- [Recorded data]
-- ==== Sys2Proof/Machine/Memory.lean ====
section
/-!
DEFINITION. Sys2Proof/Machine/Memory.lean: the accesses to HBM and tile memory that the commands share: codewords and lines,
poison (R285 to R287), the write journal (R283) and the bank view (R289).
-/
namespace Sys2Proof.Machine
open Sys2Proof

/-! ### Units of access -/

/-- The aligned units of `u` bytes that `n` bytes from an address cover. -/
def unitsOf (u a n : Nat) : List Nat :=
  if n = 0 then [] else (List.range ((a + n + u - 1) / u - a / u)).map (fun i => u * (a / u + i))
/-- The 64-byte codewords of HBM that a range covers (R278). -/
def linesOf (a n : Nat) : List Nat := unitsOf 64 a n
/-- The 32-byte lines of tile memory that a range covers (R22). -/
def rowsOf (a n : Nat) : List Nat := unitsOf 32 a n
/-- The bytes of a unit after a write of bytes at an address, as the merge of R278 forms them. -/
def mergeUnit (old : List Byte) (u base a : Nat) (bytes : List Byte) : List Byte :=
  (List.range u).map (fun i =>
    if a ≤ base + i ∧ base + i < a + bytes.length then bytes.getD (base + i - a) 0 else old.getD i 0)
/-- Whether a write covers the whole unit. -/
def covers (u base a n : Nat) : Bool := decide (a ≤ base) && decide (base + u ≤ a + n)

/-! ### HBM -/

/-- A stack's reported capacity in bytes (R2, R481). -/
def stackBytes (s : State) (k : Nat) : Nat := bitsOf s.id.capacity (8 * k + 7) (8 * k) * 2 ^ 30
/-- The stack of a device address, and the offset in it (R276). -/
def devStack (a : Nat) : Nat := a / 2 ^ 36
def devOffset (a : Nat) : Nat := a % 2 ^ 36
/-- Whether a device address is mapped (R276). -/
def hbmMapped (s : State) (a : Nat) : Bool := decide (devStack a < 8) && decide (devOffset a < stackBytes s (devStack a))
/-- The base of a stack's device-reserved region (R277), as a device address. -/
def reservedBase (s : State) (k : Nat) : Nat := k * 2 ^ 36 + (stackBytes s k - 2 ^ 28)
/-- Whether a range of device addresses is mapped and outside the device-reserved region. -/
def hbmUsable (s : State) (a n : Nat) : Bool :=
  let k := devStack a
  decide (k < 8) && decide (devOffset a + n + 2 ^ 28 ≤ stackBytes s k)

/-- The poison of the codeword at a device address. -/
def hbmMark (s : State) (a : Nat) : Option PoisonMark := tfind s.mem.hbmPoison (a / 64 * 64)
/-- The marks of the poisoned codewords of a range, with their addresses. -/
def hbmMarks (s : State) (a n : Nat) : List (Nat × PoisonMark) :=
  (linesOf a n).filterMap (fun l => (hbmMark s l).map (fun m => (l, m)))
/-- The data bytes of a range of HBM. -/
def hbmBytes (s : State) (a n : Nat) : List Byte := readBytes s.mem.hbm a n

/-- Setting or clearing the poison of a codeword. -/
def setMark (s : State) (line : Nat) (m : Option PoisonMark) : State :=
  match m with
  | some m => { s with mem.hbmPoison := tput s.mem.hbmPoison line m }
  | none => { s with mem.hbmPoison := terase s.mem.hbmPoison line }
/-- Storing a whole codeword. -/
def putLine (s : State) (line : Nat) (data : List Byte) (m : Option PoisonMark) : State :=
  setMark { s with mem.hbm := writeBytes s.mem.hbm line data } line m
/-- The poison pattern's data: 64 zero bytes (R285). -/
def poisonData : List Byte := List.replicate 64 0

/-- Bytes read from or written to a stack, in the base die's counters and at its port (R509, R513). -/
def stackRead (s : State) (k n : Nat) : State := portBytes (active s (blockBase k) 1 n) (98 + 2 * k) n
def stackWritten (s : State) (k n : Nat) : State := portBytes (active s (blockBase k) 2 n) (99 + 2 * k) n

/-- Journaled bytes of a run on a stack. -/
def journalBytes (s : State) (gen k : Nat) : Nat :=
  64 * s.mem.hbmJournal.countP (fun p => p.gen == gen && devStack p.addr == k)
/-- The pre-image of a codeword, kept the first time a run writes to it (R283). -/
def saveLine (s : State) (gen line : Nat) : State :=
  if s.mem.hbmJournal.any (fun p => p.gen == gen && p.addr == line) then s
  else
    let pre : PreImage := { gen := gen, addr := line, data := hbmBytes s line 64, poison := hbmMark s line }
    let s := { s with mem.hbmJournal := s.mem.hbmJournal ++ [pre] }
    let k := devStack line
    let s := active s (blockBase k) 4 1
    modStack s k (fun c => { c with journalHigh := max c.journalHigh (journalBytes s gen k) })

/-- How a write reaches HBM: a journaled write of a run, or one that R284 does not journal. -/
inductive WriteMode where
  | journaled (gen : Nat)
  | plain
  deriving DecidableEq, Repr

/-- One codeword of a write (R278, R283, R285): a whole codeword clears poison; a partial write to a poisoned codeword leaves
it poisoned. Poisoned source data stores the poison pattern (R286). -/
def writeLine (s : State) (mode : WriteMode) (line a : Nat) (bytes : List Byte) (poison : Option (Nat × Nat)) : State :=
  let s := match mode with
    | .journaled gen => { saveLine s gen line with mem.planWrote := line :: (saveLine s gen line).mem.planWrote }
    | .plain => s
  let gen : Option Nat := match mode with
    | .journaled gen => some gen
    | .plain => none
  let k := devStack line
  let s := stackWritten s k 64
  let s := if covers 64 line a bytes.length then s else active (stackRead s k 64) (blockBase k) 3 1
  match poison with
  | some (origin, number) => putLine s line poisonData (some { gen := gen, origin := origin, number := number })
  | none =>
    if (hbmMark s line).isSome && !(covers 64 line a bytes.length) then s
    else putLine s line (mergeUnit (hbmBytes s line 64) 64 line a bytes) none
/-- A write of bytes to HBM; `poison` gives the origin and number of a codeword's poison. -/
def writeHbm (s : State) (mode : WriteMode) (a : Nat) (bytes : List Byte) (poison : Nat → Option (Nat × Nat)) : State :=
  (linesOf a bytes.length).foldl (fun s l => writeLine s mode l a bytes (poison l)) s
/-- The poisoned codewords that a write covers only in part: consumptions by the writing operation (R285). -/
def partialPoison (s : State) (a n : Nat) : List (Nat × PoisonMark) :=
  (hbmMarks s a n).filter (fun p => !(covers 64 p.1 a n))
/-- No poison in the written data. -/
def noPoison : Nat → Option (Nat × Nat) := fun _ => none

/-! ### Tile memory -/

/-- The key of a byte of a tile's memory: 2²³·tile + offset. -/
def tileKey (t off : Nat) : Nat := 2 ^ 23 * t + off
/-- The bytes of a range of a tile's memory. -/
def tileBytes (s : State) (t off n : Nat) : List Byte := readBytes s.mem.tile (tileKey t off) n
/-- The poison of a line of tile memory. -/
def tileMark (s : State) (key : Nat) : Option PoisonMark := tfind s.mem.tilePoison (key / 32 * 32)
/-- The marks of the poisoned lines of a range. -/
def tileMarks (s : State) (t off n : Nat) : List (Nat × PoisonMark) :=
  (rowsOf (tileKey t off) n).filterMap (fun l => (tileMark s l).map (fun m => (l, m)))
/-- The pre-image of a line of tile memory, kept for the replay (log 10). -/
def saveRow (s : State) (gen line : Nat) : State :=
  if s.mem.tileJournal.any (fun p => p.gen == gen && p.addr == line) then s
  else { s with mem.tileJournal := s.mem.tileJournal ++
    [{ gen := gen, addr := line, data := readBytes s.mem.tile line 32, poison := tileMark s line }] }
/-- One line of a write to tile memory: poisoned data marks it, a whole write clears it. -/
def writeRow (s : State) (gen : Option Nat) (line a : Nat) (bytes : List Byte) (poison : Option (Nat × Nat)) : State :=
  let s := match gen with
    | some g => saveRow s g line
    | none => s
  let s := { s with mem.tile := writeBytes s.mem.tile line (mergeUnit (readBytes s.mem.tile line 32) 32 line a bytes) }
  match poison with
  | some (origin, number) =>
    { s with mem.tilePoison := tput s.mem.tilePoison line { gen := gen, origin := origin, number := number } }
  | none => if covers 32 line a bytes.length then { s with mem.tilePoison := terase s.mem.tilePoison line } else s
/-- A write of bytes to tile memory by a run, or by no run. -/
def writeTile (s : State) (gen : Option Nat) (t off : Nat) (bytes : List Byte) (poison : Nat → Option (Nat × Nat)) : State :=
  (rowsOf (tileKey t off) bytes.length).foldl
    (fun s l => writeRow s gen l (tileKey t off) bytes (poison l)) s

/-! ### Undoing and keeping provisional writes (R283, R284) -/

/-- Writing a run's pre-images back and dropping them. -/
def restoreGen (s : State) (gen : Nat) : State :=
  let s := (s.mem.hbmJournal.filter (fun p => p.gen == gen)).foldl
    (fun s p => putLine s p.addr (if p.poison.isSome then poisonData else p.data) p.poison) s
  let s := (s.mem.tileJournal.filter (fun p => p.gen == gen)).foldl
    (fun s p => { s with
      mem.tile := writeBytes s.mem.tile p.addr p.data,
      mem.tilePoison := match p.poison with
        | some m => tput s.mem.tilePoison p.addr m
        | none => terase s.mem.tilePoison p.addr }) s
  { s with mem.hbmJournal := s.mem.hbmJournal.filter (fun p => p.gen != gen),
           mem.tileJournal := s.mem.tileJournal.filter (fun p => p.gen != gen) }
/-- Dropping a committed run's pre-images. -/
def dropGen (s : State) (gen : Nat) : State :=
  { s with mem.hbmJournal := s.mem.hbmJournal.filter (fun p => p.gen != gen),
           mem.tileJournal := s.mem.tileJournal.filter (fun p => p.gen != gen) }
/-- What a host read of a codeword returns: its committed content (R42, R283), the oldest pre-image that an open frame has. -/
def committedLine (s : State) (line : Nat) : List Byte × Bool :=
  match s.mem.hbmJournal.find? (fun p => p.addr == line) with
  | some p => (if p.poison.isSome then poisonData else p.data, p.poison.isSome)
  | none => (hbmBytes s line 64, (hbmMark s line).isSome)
---
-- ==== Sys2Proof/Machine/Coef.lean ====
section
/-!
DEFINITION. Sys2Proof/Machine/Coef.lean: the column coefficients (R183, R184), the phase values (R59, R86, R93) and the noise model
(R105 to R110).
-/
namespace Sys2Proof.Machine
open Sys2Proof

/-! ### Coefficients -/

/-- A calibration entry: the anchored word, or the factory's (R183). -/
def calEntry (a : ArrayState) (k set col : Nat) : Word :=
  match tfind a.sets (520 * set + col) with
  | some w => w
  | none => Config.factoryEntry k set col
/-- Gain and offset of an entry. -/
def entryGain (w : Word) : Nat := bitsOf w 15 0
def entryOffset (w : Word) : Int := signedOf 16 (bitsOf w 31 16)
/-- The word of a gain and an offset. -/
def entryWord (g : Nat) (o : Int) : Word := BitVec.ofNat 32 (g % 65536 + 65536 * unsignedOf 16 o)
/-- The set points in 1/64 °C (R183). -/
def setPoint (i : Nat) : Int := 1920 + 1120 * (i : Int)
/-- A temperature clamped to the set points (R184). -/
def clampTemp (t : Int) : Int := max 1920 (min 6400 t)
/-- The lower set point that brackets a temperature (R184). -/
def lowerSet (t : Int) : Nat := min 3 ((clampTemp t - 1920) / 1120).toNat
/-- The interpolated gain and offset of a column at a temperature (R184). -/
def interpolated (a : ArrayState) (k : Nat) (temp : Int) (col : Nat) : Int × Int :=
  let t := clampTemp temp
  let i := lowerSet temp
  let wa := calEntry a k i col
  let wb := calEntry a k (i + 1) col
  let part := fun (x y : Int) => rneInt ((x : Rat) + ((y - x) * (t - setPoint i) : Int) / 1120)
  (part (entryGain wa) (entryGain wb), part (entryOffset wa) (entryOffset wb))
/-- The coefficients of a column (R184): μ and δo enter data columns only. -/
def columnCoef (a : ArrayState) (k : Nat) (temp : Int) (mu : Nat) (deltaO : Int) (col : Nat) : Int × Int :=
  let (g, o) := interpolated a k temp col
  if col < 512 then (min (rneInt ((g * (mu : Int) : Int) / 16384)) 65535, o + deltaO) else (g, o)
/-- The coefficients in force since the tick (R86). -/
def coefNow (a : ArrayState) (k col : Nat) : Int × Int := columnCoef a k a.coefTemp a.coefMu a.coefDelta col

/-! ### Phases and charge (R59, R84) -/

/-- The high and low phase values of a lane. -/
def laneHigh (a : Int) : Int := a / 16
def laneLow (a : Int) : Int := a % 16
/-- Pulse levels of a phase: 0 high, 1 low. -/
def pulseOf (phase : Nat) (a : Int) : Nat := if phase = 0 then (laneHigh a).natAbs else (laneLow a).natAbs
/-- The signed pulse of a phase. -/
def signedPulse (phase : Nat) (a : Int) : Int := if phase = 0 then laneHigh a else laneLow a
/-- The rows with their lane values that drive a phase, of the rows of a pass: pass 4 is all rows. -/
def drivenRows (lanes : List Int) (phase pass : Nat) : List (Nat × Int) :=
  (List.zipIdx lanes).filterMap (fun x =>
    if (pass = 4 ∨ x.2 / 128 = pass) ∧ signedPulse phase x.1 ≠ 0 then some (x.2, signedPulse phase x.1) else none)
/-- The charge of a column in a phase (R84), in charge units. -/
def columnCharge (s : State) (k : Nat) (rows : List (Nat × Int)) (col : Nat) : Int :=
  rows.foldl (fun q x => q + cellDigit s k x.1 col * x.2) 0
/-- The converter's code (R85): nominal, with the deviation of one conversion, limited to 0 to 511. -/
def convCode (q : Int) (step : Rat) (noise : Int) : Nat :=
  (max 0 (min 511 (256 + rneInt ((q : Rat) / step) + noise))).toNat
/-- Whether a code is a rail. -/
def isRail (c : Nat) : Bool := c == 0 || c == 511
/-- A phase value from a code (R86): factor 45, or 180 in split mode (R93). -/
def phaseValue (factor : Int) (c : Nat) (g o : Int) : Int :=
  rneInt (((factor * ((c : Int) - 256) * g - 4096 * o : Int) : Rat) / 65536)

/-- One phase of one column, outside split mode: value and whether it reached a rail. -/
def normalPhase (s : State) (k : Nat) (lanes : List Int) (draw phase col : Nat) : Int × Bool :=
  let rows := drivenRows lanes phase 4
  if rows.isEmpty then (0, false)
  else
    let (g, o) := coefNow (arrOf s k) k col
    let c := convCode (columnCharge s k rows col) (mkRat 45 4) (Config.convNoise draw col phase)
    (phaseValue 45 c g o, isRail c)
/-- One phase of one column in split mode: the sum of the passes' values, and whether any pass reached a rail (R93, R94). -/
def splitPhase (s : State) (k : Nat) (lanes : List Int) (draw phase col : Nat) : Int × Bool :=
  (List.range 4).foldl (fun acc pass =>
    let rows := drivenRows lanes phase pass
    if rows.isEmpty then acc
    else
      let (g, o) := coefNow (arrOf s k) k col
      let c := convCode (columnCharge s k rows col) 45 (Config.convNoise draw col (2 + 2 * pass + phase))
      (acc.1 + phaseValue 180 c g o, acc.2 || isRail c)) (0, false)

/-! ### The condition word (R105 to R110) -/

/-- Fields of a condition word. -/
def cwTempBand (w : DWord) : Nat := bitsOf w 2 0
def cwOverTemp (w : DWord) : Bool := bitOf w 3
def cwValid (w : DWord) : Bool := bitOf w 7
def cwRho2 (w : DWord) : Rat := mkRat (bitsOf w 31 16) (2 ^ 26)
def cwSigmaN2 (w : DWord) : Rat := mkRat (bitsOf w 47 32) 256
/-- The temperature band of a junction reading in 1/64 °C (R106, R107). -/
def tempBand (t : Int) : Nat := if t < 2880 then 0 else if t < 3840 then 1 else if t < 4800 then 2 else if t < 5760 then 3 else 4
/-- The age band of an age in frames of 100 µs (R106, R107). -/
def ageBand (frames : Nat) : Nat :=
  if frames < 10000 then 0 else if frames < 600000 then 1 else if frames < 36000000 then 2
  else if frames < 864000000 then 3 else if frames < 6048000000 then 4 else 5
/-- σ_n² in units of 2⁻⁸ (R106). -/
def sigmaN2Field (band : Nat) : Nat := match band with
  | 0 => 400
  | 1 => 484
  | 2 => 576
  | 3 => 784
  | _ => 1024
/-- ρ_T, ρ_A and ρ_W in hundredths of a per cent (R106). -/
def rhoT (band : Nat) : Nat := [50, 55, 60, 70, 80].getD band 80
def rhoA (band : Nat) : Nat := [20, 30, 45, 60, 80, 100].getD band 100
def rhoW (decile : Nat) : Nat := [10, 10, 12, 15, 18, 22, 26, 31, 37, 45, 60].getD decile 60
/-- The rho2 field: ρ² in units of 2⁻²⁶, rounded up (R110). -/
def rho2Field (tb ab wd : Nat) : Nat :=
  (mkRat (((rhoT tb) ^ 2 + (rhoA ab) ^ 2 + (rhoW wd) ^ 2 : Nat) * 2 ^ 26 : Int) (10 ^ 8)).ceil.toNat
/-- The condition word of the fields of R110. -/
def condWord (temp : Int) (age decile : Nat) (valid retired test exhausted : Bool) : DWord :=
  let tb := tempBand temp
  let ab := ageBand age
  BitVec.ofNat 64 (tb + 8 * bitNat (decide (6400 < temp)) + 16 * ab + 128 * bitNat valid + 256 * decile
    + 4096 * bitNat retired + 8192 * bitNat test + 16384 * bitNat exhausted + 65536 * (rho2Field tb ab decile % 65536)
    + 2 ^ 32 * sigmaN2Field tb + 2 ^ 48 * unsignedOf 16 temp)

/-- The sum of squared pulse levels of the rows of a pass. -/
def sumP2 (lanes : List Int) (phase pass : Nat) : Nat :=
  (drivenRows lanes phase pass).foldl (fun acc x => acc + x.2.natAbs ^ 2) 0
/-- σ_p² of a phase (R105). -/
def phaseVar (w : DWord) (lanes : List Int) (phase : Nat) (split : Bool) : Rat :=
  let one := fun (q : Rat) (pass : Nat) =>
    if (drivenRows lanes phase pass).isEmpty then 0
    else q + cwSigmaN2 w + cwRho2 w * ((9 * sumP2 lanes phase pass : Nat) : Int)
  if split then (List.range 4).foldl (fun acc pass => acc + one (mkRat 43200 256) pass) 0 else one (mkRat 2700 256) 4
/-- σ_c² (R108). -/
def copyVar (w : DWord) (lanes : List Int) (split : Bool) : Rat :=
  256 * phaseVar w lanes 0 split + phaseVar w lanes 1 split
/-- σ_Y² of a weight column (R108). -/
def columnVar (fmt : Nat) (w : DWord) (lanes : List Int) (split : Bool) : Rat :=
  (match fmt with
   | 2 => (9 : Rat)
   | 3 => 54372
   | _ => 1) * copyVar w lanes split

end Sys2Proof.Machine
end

- [DIRECTIONS] Your answer should consist solely of the lines above from the line with "it (R283). -/" to the line with "def writeHbm (s", both included, reproduced exactly.

- [ANSWER SECTION]
/-- The pre-image of a codeword, kept the first time a run writes to it (R283). -/
def saveLine (s : State) (gen line : Nat) : State :=
  if s.mem.hbmJournal.any (fun p => p.gen == gen && p.addr == line) then s
  else
    let pre : PreImage := { gen := gen, addr := line, data := hbmBytes s line 64, poison := hbmMark s line }
    let s := { s with mem.hbmJournal := s.mem.hbmJournal ++ [pre] }
    let k := devStack line
    let s := active s (blockBase k) 4 1
    modStack s k (fun c => { c with journalHigh := max c.journalHigh (journalBytes s gen k) })

/-- How a write reaches HBM: a journaled write of a run, or one that R284 does not journal. -/
inductive WriteMode where
  | journaled (gen : Nat)
  | plain
  deriving DecidableEq, Repr

/-- One codeword of a write (R278, R283, R285): a whole codeword clears poison; a partial write to a poisoned codeword leaves
it poisoned. Poisoned source data stores the poison pattern (R286). -/
def writeLine (s : State) (mode : WriteMode) (line a : Nat) (bytes : List Byte) (poison : Option (Nat × Nat)) : State :=
  let s := match mode with
    | .journaled gen => { saveLine s gen line with mem.planWrote := line :: (saveLine s gen line).mem.planWrote }
    | .plain => s
  let gen : Option Nat := match mode with
    | .journaled gen => some gen
    | .plain => none
  let k := devStack line
  let s := stackWritten s k 64
  let s := if covers 64 line a bytes.length then s else active (stackRead s k 64) (blockBase k) 3 1
  match poison with
  | some (origin, number) => putLine s line poisonData (some { gen := gen, origin := origin, number := number })
  | none =>
    if (hbmMark s line).isSome && !(covers 64 line a bytes.length) then s
    else putLine s line (mergeUnit (hbmBytes s line 64) 64 line a bytes) none
/-- A write of bytes to HBM; `poison` gives the origin and number of a codeword's poison. -/
def writeHbm (s : State) (mode : WriteMode) (a : Nat) (bytes : List Byte) (poison : Nat → Option (Nat × Nat)) : State :=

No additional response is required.